- Work to be completed -
Reproduce all entries verbatim, with nothing added or dropped.

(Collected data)
theorem execOpDrain_kept {m : Nat} {r s : State} (h : Kept m r s) a b c d (hm : Sub 0x602b74a10 m := by exact Sub.le (by assumption) (by decide)) :
    KeptRes m r (execOpDrain a b c d s) := by
  unfold execOpDrain
  repeat' first
    | with_reducible assumption
    | exact Sub.le (by assumption) (by decide)
    | (extract_lets +onlyGivenNames x; first
      | (have _t : State := by with_reducible apply x
         clear _t; (first | refine KeptRes.cut (s := x) ?_ fun _ => ?_ | refine Kept.cut (s := x) ?_ fun _ => ?_) <;> [(unfold x; clear x); (clear_value x; rename' x => y)])
      | (have _t : State := by with_reducible apply x.2
         clear _t; (first | refine KeptRes.cut2 (p := x) ?_ fun _ => ?_ | refine Kept.cut2 (p := x) ?_ fun _ => ?_) <;> [(unfold x; clear x); (clear_value x; rename' x => y)])
      | (clear_value x; rename' x => y)
      | rename' x => y)
    | with_reducible first
      | exact KeptRes.refused _ | apply KeptRes.whenWf | apply State.doDrain_kept
    | split
    | (refine Kept.snd (by assumption) ?_)

theorem State.readRow_kept {m : Nat} {r s : State} (h : Kept m r s) a b c d e f g i (hm : Sub 0x602b74210 m := by exact Sub.le (by assumption) (by decide)) :
    Kept m r (s.readRow a b c d e f g i).2 := by
  unfold State.readRow
  repeat' first
    | with_reducible assumption
    | exact Sub.le (by assumption) (by decide)
    | (extract_lets +onlyGivenNames x; first
      | (have _t : State := by with_reducible apply x
         clear _t; (refine Kept.cut (s := x) ?_ fun _ => ?_) <;> [(unfold x; clear x); (clear_value x; rename' x => y)])
      | (have _t : State := by with_reducible apply x.2
         clear _t; (refine Kept.cut2 (p := x) ?_ fun _ => ?_) <;> [(unfold x; clear x); (clear_value x; rename' x => y)])
      | (clear_value x; rename' x => y)
      | rename' x => y)
    | with_reducible first
      | apply State.settleRows_kept | apply State.setEng_kept | apply State.violate_kept
    | split
    | (refine Kept.snd (by assumption) ?_)

theorem State.doDrainRow_kept {m : Nat} {r s : State} (h : Kept m r s) a b c d (hm : Sub 0x602b74a10 m := by exact Sub.le (by assumption) (by decide)) :
    Kept m r (s.doDrainRow a b c d) := by
  unfold State.doDrainRow
  repeat' first
    | with_reducible assumption
    | exact Sub.le (by assumption) (by decide)
    | (extract_lets +onlyGivenNames x; first
      | (have _t : State := by with_reducible apply x
         clear _t; (refine Kept.cut (s := x) ?_ fun _ => ?_) <;> [(unfold x; clear x); (clear_value x; rename' x => y)])
      | (have _t : State := by with_reducible apply x.2
         clear _t; (refine Kept.cut2 (p := x) ?_ fun _ => ?_) <;> [(unfold x; clear x); (clear_value x; rename' x => y)])
      | (clear_value x; rename' x => y)
      | rename' x => y)
    | with_reducible first
      | apply State.readRow_kept | apply State.staticWrite_kept | apply State.setEng_kept | apply State.bump_kept
      | apply State.energy_kept | apply State.setF_kept | apply State.clock_kept
    | split
    | (refine Kept.snd (by assumption) ?_)

theorem execDrainRow_kept {m : Nat} {r s : State} (h : Kept m r s) a b c (hm : Sub 0x602b74a10 m := by exact Sub.le (by assumption) (by decide)) :
    KeptRes m r (execDrainRow a b c s) := by
  unfold execDrainRow; split
  · exact .refused _
  · exact KeptRes.when (State.doDrainRow_kept h ..) ..

theorem execDrainTileComplete_kept {m : Nat} {r s : State} (h : Kept m r s) a b c (hm : Sub 0x602b76a30 m := by exact Sub.le (by assumption) (by decide)) :
    KeptRes m r (execDrainTileComplete a b c s) := by
  unfold execDrainTileComplete
  repeat' first
    | with_reducible assumption
    | exact Sub.le (by assumption) (by decide)
    | (extract_lets +onlyGivenNames x; first
      | (have _t : State := by with_reducible apply x
         clear _t; (first | refine KeptRes.cut (s := x) ?_ fun _ => ?_ | refine Kept.cut (s := x) ?_ fun _ => ?_) <;> [(unfold x; clear x); (clear_value x; rename' x => y)])
      | (have _t : State := by with_reducible apply x.2
         clear _t; (first | refine KeptRes.cut2 (p := x) ?_ fun _ => ?_ | refine Kept.cut2 (p := x) ?_ fun _ => ?_) <;> [(unfold x; clear x); (clear_value x; rename' x => y)])
      | (clear_value x; rename' x => y)
      | rename' x => y)
    | with_reducible first
      | exact KeptRes.refused _ | apply KeptRes.of | apply State.settle_kept | apply State.setEng_kept
      | apply State.landSet_kept | apply State.clock_kept
    | split
    | (refine Kept.snd (by assumption) ?_)

theorem execOpLoad_kept {m : Nat} {r s : State} (h : Kept m r s) a b c d (hm : Sub 0x4200 m := by exact Sub.le (by assumption) (by decide)) :
    KeptRes m r (execOpLoad a b c d s) := by
  unfold execOpLoad
  repeat' first
    | with_reducible assumption
    | exact Sub.le (by assumption) (by decide)
    | (extract_lets +onlyGivenNames x; first
      | (have _t : State := by with_reducible apply x
         clear _t; (first | refine KeptRes.cut (s := x) ?_ fun _ => ?_ | refine Kept.cut (s := x) ?_ fun _ => ?_) <;> [(unfold x; clear x); (clear_value x; rename' x => y)])
      | (have _t : State := by with_reducible apply x.2
         clear _t; (first | refine KeptRes.cut2 (p := x) ?_ fun _ => ?_ | refine Kept.cut2 (p := x) ?_ fun _ => ?_) <;> [(unfold x; clear x); (clear_value x; rename' x => y)])
      | (clear_value x; rename' x => y)
      | rename' x => y)
    | with_reducible first
      | exact KeptRes.refused _ | apply KeptRes.whenWf | apply State.clock_kept | apply State.setEng_kept
    | split
    | (refine Kept.snd (by assumption) ?_)

theorem State.doLoadRow_kept {m : Nat} {r s : State} (h : Kept m r s) a b c d (hm : Sub 0x602b76a30 m := by exact Sub.le (by assumption) (by decide)) :
    Kept m r (s.doLoadRow a b c d) := by
  unfold State.doLoadRow
  repeat' first
    | with_reducible assumption
    | exact Sub.le (by assumption) (by decide)
    | (extract_lets +onlyGivenNames x; first
      | (have _t : State := by with_reducible apply x
         clear _t; (refine Kept.cut (s := x) ?_ fun _ => ?_) <;> [(unfold x; clear x); (clear_value x; rename' x => y)])
      | (have _t : State := by with_reducible apply x.2
         clear _t; (refine Kept.cut2 (p := x) ?_ fun _ => ?_) <;> [(unfold x; clear x); (clear_value x; rename' x => y)])
      | (clear_value x; rename' x => y)
      | rename' x => y)
    | with_reducible first
      | apply State.readOperand_kept | apply State.bump_kept | apply State.setEng_kept | apply State.clock_kept
      | apply State.energy_kept
    | split
    | (refine Kept.snd (by assumption) ?_)

theorem execLoadRow_kept {m : Nat} {r s : State} (h : Kept m r s) a b c (hm : Sub 0x602b76a30 m := by exact Sub.le (by assumption) (by decide)) :
    KeptRes m r (execLoadRow a b c s) := by
  unfold execLoadRow; split
  · exact .refused _
  · exact KeptRes.when (State.doLoadRow_kept h ..) ..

- Solution to this task -
theorem execOpDrain_kept {m : Nat} {r s : State} (h : Kept m r s) a b c d (hm : Sub 0x602b74a10 m := by exact Sub.le (by assumption) (by decide)) :
    KeptRes m r (execOpDrain a b c d s) := by
  unfold execOpDrain
  repeat' first
    | with_reducible assumption
    | exact Sub.le (by assumption) (by decide)
    | (extract_lets +onlyGivenNames x; first
      | (have _t : State := by with_reducible apply x
         clear _t; (first | refine KeptRes.cut (s := x) ?_ fun _ => ?_ | refine Kept.cut (s := x) ?_ fun _ => ?_) <;> [(unfold x; clear x); (clear_value x; rename' x => y)])
      | (have _t : State := by with_reducible apply x.2
         clear _t; (first | refine KeptRes.cut2 (p := x) ?_ fun _ => ?_ | refine Kept.cut2 (p := x) ?_ fun _ => ?_) <;> [(unfold x; clear x); (clear_value x; rename' x => y)])
      | (clear_value x; rename' x => y)
      | rename' x => y)
    | with_reducible first
      | exact KeptRes.refused _ | apply KeptRes.whenWf | apply State.doDrain_kept
    | split
    | (refine Kept.snd (by assumption) ?_)

theorem State.readRow_kept {m : Nat} {r s : State} (h : Kept m r s) a b c d e f g i (hm : Sub 0x602b74210 m := by exact Sub.le (by assumption) (by decide)) :
    Kept m r (s.readRow a b c d e f g i).2 := by
  unfold State.readRow
  repeat' first
    | with_reducible assumption
    | exact Sub.le (by assumption) (by decide)
    | (extract_lets +onlyGivenNames x; first
      | (have _t : State := by with_reducible apply x
         clear _t; (refine Kept.cut (s := x) ?_ fun _ => ?_) <;> [(unfold x; clear x); (clear_value x; rename' x => y)])
      | (have _t : State := by with_reducible apply x.2
         clear _t; (refine Kept.cut2 (p := x) ?_ fun _ => ?_) <;> [(unfold x; clear x); (clear_value x; rename' x => y)])
      | (clear_value x; rename' x => y)
      | rename' x => y)
    | with_reducible first
      | apply State.settleRows_kept | apply State.setEng_kept | apply State.violate_kept
    | split
    | (refine Kept.snd (by assumption) ?_)

theorem State.doDrainRow_kept {m : Nat} {r s : State} (h : Kept m r s) a b c d (hm : Sub 0x602b74a10 m := by exact Sub.le (by assumption) (by decide)) :
    Kept m r (s.doDrainRow a b c d) := by
  unfold State.doDrainRow
  repeat' first
    | with_reducible assumption
    | exact Sub.le (by assumption) (by decide)
    | (extract_lets +onlyGivenNames x; first
      | (have _t : State := by with_reducible apply x
         clear _t; (refine Kept.cut (s := x) ?_ fun _ => ?_) <;> [(unfold x; clear x); (clear_value x; rename' x => y)])
      | (have _t : State := by with_reducible apply x.2
         clear _t; (refine Kept.cut2 (p := x) ?_ fun _ => ?_) <;> [(unfold x; clear x); (clear_value x; rename' x => y)])
      | (clear_value x; rename' x => y)
      | rename' x => y)
    | with_reducible first
      | apply State.readRow_kept | apply State.staticWrite_kept | apply State.setEng_kept | apply State.bump_kept
      | apply State.energy_kept | apply State.setF_kept | apply State.clock_kept
    | split
    | (refine Kept.snd (by assumption) ?_)

theorem execDrainRow_kept {m : Nat} {r s : State} (h : Kept m r s) a b c (hm : Sub 0x602b74a10 m := by exact Sub.le (by assumption) (by decide)) :
    KeptRes m r (execDrainRow a b c s) := by
  unfold execDrainRow; split
  · exact .refused _
  · exact KeptRes.when (State.doDrainRow_kept h ..) ..

theorem execDrainTileComplete_kept {m : Nat} {r s : State} (h : Kept m r s) a b c (hm : Sub 0x602b76a30 m := by exact Sub.le (by assumption) (by decide)) :
    KeptRes m r (execDrainTileComplete a b c s) := by
  unfold execDrainTileComplete
  repeat' first
    | with_reducible assumption
    | exact Sub.le (by assumption) (by decide)
    | (extract_lets +onlyGivenNames x; first
      | (have _t : State := by with_reducible apply x
         clear _t; (first | refine KeptRes.cut (s := x) ?_ fun _ => ?_ | refine Kept.cut (s := x) ?_ fun _ => ?_) <;> [(unfold x; clear x); (clear_value x; rename' x => y)])
      | (have _t : State := by with_reducible apply x.2
         clear _t; (first | refine KeptRes.cut2 (p := x) ?_ fun _ => ?_ | refine Kept.cut2 (p := x) ?_ fun _ => ?_) <;> [(unfold x; clear x); (clear_value x; rename' x => y)])
      | (clear_value x; rename' x => y)
      | rename' x => y)
    | with_reducible first
      | exact KeptRes.refused _ | apply KeptRes.of | apply State.settle_kept | apply State.setEng_kept
      | apply State.landSet_kept | apply State.clock_kept
    | split
    | (refine Kept.snd (by assumption) ?_)

theorem execOpLoad_kept {m : Nat} {r s : State} (h : Kept m r s) a b c d (hm : Sub 0x4200 m := by exact Sub.le (by assumption) (by decide)) :
    KeptRes m r (execOpLoad a b c d s) := by
  unfold execOpLoad
  repeat' first
    | with_reducible assumption
    | exact Sub.le (by assumption) (by decide)
    | (extract_lets +onlyGivenNames x; first
      | (have _t : State := by with_reducible apply x
         clear _t; (first | refine KeptRes.cut (s := x) ?_ fun _ => ?_ | refine Kept.cut (s := x) ?_ fun _ => ?_) <;> [(unfold x; clear x); (clear_value x; rename' x => y)])
      | (have _t : State := by with_reducible apply x.2
         clear _t; (first | refine KeptRes.cut2 (p := x) ?_ fun _ => ?_ | refine Kept.cut2 (p := x) ?_ fun _ => ?_) <;> [(unfold x; clear x); (clear_value x; rename' x => y)])
      | (clear_value x; rename' x => y)
      | rename' x => y)
    | with_reducible first
      | exact KeptRes.refused _ | apply KeptRes.whenWf | apply State.clock_kept | apply State.setEng_kept
    | split
    | (refine Kept.snd (by assumption) ?_)

theorem State.doLoadRow_kept {m : Nat} {r s : State} (h : Kept m r s) a b c d (hm : Sub 0x602b76a30 m := by exact Sub.le (by assumption) (by decide)) :
    Kept m r (s.doLoadRow a b c d) := by
  unfold State.doLoadRow
  repeat' first
    | with_reducible assumption
    | exact Sub.le (by assumption) (by decide)
    | (extract_lets +onlyGivenNames x; first
      | (have _t : State := by with_reducible apply x
         clear _t; (refine Kept.cut (s := x) ?_ fun _ => ?_) <;> [(unfold x; clear x); (clear_value x; rename' x => y)])
      | (have _t : State := by with_reducible apply x.2
         clear _t; (refine Kept.cut2 (p := x) ?_ fun _ => ?_) <;> [(unfold x; clear x); (clear_value x; rename' x => y)])
      | (clear_value x; rename' x => y)
      | rename' x => y)
    | with_reducible first
      | apply State.readOperand_kept | apply State.bump_kept | apply State.setEng_kept | apply State.clock_kept
      | apply State.energy_kept
    | split
    | (refine Kept.snd (by assumption) ?_)

theorem execLoadRow_kept {m : Nat} {r s : State} (h : Kept m r s) a b c (hm : Sub 0x602b76a30 m := by exact Sub.le (by assumption) (by decide)) :
    KeptRes m r (execLoadRow a b c s) := by
  unfold execLoadRow; split
  · exact .refused _
  · exact KeptRes.when (State.doLoadRow_kept h ..) ..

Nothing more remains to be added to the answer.